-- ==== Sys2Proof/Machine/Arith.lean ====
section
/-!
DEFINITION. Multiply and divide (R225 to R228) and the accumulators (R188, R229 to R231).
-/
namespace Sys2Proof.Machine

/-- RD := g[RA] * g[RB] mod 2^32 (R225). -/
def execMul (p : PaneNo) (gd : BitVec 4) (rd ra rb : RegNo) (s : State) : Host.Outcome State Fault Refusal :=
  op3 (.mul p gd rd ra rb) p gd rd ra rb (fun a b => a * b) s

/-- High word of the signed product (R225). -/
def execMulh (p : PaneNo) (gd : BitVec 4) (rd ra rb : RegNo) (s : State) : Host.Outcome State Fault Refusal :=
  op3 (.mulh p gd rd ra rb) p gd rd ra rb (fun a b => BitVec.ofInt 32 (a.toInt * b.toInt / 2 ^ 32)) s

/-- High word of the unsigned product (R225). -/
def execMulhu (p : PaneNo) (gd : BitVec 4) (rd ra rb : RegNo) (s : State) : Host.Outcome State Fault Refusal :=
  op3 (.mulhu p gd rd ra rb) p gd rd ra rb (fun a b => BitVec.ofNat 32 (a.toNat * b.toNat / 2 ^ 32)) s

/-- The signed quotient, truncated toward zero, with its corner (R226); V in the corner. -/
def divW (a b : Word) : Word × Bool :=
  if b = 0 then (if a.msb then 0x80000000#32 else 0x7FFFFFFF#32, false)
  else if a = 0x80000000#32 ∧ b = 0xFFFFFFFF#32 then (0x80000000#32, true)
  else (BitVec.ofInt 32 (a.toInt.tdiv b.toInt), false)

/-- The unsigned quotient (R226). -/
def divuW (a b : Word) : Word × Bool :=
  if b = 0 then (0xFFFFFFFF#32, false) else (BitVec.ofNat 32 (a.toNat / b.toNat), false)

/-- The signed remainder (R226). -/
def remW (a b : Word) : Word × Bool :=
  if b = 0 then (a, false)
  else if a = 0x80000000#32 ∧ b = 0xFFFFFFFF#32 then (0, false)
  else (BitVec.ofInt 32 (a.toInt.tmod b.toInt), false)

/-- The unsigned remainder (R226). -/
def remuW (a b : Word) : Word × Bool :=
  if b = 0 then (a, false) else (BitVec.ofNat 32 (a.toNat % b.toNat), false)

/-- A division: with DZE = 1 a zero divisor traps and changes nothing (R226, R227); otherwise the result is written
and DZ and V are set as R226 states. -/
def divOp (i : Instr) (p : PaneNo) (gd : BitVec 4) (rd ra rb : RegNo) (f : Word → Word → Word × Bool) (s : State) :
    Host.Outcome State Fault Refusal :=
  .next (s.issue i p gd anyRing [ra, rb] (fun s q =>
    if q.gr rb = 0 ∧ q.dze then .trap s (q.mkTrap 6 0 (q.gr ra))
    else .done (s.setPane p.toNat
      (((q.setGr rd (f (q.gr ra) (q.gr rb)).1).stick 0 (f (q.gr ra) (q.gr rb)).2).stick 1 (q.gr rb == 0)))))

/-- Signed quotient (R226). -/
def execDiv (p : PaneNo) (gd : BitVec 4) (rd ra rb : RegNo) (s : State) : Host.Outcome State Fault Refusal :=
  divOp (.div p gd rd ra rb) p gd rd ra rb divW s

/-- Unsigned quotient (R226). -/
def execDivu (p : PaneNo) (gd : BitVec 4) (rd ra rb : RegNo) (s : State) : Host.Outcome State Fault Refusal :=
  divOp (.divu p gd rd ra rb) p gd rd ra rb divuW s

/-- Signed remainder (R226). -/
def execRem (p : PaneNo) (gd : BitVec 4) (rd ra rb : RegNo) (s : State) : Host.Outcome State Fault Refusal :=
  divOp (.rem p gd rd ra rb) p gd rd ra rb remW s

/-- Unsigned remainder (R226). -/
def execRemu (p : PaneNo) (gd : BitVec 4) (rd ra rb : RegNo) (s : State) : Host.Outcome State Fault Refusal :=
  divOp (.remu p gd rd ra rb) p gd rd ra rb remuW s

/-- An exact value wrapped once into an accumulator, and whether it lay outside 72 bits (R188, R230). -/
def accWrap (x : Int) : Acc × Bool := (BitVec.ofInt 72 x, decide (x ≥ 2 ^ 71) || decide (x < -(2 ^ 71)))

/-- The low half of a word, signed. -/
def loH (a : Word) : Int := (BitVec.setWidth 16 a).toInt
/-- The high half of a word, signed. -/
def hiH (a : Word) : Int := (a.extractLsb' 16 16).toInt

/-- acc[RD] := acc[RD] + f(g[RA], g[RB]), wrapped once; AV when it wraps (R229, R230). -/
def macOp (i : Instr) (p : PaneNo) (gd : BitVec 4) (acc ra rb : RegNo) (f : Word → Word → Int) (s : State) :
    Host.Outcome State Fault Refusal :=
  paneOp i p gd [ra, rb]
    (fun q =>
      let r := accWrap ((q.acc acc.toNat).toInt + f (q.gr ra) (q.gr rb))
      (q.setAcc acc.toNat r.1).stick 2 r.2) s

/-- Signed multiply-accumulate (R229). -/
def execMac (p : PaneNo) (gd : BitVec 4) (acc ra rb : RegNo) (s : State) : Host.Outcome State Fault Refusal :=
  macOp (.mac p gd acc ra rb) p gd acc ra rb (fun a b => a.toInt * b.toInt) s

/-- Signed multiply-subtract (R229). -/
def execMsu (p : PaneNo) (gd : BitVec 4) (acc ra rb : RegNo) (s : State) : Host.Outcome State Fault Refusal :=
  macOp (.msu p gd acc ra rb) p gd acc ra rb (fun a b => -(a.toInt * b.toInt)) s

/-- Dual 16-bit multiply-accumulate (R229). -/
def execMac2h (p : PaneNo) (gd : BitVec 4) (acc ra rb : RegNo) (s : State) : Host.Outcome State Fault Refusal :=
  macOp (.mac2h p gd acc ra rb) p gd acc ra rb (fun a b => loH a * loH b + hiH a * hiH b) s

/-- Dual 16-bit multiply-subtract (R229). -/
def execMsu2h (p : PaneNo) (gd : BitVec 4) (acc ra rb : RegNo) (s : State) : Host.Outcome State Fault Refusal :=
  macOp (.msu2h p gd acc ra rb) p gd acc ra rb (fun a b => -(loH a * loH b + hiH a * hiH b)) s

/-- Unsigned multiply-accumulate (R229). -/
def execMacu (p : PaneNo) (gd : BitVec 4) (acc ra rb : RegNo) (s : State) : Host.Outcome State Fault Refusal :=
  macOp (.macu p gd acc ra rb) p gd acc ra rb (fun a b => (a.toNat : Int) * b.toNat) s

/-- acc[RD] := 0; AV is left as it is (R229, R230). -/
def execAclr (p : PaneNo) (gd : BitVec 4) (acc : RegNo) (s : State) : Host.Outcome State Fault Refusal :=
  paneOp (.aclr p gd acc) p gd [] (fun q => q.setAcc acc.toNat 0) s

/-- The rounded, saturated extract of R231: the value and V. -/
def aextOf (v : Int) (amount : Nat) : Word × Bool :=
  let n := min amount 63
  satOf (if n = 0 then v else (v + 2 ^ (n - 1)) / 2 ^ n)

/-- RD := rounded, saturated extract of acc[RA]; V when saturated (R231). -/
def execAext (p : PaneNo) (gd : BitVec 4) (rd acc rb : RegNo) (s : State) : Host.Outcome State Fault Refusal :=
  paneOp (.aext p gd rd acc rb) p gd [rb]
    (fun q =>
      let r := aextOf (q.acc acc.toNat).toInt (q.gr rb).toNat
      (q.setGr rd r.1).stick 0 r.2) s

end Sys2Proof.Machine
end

* _PROBLEM TO WORK ON_: For the data above, state how many lines contain "aextOf"; the number is the whole answer.

* _WRITTEN SOLUTION_: 2